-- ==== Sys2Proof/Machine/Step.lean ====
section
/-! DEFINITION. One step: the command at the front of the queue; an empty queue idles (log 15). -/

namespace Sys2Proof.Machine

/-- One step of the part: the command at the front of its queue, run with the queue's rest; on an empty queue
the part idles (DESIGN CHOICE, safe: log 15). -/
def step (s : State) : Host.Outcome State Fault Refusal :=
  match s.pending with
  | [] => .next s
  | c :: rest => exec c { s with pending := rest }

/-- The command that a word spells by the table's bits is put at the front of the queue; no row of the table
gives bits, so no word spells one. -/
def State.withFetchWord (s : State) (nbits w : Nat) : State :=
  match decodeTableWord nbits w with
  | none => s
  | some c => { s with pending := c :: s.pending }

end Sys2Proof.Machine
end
- - - - - - -
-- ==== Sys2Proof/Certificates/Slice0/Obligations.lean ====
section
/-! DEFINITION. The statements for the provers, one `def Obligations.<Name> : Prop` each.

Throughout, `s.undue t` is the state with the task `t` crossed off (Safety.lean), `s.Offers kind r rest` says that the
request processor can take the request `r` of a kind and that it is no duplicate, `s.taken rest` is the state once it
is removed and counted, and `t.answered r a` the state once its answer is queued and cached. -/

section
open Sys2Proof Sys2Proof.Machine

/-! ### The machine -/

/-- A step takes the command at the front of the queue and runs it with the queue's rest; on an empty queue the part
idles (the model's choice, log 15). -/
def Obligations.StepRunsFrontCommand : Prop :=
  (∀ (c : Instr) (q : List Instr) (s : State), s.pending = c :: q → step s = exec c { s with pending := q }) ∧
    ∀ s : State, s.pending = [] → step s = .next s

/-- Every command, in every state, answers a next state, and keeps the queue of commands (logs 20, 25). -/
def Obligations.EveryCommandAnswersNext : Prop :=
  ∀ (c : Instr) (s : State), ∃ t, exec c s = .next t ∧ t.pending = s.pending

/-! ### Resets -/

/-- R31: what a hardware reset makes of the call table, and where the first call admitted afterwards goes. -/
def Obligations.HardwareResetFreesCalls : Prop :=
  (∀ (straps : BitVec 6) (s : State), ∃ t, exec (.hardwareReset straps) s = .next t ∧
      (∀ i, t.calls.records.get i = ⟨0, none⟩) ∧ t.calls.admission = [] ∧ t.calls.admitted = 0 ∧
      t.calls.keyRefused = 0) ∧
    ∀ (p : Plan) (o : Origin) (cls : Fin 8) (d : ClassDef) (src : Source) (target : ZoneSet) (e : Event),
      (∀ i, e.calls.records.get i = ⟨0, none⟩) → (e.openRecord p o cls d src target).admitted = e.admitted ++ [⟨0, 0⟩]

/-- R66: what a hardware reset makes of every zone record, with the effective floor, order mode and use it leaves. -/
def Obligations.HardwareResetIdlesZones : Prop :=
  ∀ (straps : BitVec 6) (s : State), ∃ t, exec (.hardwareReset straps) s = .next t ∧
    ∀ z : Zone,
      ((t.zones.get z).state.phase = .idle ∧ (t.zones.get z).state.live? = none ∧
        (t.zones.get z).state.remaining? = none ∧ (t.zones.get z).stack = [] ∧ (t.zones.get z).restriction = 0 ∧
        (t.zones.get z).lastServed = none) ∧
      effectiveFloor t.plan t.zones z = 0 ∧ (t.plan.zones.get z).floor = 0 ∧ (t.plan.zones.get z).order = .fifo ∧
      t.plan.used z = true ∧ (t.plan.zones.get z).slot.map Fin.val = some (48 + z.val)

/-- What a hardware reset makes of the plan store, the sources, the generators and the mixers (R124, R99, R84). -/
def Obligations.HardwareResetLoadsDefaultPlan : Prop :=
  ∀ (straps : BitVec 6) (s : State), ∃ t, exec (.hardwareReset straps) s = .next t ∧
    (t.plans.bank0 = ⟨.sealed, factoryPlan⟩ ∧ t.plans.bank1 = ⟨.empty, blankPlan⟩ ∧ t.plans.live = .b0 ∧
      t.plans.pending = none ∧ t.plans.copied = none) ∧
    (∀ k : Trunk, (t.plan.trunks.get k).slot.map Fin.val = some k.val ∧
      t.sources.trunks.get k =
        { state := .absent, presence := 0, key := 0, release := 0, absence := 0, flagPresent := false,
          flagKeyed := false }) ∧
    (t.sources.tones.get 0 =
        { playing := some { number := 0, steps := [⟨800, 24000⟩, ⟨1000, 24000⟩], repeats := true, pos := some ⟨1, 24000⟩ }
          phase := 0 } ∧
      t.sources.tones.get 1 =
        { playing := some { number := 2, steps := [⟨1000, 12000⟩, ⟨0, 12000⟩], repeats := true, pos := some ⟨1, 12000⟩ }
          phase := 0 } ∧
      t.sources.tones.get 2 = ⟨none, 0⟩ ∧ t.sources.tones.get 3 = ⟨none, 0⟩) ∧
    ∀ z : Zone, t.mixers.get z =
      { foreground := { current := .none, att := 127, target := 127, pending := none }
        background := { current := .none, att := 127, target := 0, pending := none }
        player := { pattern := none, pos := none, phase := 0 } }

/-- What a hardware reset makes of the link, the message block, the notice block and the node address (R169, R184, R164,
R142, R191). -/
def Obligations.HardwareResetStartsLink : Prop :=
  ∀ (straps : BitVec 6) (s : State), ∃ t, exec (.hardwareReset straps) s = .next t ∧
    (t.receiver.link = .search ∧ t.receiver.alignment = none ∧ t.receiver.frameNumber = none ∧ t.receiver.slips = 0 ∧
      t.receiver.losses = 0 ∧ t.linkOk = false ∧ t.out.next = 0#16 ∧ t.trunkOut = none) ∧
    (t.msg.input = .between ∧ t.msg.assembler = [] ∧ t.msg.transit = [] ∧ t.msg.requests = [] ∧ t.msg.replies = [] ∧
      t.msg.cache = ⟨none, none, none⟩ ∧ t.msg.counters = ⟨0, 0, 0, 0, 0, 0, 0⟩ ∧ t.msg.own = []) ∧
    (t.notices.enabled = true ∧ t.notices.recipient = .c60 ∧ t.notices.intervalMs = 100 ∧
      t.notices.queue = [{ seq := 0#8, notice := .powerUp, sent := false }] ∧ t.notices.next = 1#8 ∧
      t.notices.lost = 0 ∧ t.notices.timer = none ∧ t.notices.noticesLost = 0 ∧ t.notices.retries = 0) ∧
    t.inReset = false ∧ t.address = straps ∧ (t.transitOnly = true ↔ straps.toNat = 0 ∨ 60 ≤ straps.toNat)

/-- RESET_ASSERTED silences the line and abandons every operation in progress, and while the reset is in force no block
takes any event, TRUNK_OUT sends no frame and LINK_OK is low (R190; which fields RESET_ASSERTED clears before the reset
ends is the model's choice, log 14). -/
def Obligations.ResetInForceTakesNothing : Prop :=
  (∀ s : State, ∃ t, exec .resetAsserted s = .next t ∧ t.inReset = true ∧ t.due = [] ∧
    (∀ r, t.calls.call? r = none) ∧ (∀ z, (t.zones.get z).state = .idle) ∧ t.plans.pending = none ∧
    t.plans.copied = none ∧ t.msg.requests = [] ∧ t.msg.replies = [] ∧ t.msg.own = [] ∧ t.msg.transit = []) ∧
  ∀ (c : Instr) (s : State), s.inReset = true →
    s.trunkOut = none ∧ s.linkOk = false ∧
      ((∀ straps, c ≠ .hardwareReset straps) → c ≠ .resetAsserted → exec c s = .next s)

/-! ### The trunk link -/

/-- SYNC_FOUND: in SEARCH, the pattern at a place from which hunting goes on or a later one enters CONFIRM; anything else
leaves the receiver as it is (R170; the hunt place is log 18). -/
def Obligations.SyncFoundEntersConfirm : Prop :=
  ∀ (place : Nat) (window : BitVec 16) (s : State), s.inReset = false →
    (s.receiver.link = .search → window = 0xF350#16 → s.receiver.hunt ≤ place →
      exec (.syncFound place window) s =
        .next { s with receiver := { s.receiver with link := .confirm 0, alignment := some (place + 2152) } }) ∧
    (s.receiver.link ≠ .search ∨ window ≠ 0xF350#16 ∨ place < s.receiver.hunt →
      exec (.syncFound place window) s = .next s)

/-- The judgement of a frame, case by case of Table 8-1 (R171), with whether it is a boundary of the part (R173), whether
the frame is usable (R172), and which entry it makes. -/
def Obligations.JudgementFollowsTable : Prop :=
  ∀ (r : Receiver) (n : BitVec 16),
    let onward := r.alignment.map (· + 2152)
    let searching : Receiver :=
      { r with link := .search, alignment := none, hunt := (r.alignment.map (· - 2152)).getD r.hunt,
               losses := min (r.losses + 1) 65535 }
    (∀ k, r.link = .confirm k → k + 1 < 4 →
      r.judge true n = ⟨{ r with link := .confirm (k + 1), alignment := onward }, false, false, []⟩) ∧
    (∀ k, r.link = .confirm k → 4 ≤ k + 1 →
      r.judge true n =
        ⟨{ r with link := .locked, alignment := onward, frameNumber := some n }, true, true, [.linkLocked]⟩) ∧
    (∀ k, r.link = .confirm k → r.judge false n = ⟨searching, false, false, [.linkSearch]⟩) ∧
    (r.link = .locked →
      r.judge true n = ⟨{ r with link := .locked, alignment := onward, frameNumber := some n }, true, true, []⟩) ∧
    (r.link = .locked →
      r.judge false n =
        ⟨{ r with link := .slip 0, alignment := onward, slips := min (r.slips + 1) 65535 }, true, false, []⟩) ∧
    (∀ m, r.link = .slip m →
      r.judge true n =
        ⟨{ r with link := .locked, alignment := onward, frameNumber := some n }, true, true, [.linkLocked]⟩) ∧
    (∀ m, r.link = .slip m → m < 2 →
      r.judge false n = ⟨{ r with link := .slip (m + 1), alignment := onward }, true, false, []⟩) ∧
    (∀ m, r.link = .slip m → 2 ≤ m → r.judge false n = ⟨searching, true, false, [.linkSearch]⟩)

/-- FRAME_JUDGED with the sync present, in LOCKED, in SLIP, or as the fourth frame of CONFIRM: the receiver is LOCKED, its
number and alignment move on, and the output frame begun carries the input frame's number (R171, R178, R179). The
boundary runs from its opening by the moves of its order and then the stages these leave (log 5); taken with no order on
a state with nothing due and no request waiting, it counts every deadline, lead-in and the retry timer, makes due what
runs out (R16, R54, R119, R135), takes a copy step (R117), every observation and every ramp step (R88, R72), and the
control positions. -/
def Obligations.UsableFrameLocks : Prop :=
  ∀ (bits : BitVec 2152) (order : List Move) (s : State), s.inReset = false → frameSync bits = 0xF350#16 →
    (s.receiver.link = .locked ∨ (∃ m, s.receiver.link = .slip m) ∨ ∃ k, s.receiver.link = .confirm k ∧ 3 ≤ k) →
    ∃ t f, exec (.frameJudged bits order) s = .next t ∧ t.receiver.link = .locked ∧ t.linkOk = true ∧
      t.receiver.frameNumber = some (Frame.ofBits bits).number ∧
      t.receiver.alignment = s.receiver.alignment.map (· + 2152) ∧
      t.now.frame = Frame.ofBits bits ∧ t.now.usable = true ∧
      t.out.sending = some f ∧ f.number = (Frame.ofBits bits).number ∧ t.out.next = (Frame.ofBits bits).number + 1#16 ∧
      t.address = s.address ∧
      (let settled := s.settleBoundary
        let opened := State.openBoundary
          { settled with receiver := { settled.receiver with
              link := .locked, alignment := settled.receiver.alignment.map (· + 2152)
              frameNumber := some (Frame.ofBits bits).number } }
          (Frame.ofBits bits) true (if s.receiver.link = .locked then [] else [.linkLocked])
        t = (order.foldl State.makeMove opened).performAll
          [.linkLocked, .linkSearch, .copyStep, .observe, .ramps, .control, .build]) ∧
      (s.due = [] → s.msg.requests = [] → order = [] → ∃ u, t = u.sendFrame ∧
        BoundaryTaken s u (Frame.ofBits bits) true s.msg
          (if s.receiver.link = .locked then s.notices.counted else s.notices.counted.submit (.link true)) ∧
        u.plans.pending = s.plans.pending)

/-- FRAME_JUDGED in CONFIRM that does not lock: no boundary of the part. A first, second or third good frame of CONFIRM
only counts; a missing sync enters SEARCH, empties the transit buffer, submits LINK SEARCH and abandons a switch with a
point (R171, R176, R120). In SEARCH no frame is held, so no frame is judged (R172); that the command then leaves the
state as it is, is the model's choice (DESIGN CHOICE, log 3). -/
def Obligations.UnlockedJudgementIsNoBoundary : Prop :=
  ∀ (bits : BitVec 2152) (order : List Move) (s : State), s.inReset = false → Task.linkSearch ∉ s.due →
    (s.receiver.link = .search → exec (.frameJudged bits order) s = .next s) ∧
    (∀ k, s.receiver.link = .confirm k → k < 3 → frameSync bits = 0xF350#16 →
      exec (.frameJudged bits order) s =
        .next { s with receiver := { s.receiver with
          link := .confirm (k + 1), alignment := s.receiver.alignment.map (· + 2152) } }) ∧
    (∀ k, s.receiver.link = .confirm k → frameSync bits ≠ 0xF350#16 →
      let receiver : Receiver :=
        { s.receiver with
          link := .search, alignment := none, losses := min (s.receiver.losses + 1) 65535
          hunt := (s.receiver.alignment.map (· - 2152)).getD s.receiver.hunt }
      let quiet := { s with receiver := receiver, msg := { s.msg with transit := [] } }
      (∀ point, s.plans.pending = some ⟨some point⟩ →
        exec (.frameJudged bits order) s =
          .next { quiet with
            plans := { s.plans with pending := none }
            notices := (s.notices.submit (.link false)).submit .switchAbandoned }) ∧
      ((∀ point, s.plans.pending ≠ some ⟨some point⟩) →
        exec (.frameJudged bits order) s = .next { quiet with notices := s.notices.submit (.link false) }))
- - - - - - -
Exercise: What is asked for is an exact copy of the lines above from the one containing "t.pending = s.pending" through the one containing "it leaves. -/", and only those.

Response to the exercise:
  ∀ (c : Instr) (s : State), ∃ t, exec c s = .next t ∧ t.pending = s.pending

/-! ### Resets -/

/-- R31: what a hardware reset makes of the call table, and where the first call admitted afterwards goes. -/
def Obligations.HardwareResetFreesCalls : Prop :=
  (∀ (straps : BitVec 6) (s : State), ∃ t, exec (.hardwareReset straps) s = .next t ∧
      (∀ i, t.calls.records.get i = ⟨0, none⟩) ∧ t.calls.admission = [] ∧ t.calls.admitted = 0 ∧
      t.calls.keyRefused = 0) ∧
    ∀ (p : Plan) (o : Origin) (cls : Fin 8) (d : ClassDef) (src : Source) (target : ZoneSet) (e : Event),
      (∀ i, e.calls.records.get i = ⟨0, none⟩) → (e.openRecord p o cls d src target).admitted = e.admitted ++ [⟨0, 0⟩]

/-- R66: what a hardware reset makes of every zone record, with the effective floor, order mode and use it leaves. -/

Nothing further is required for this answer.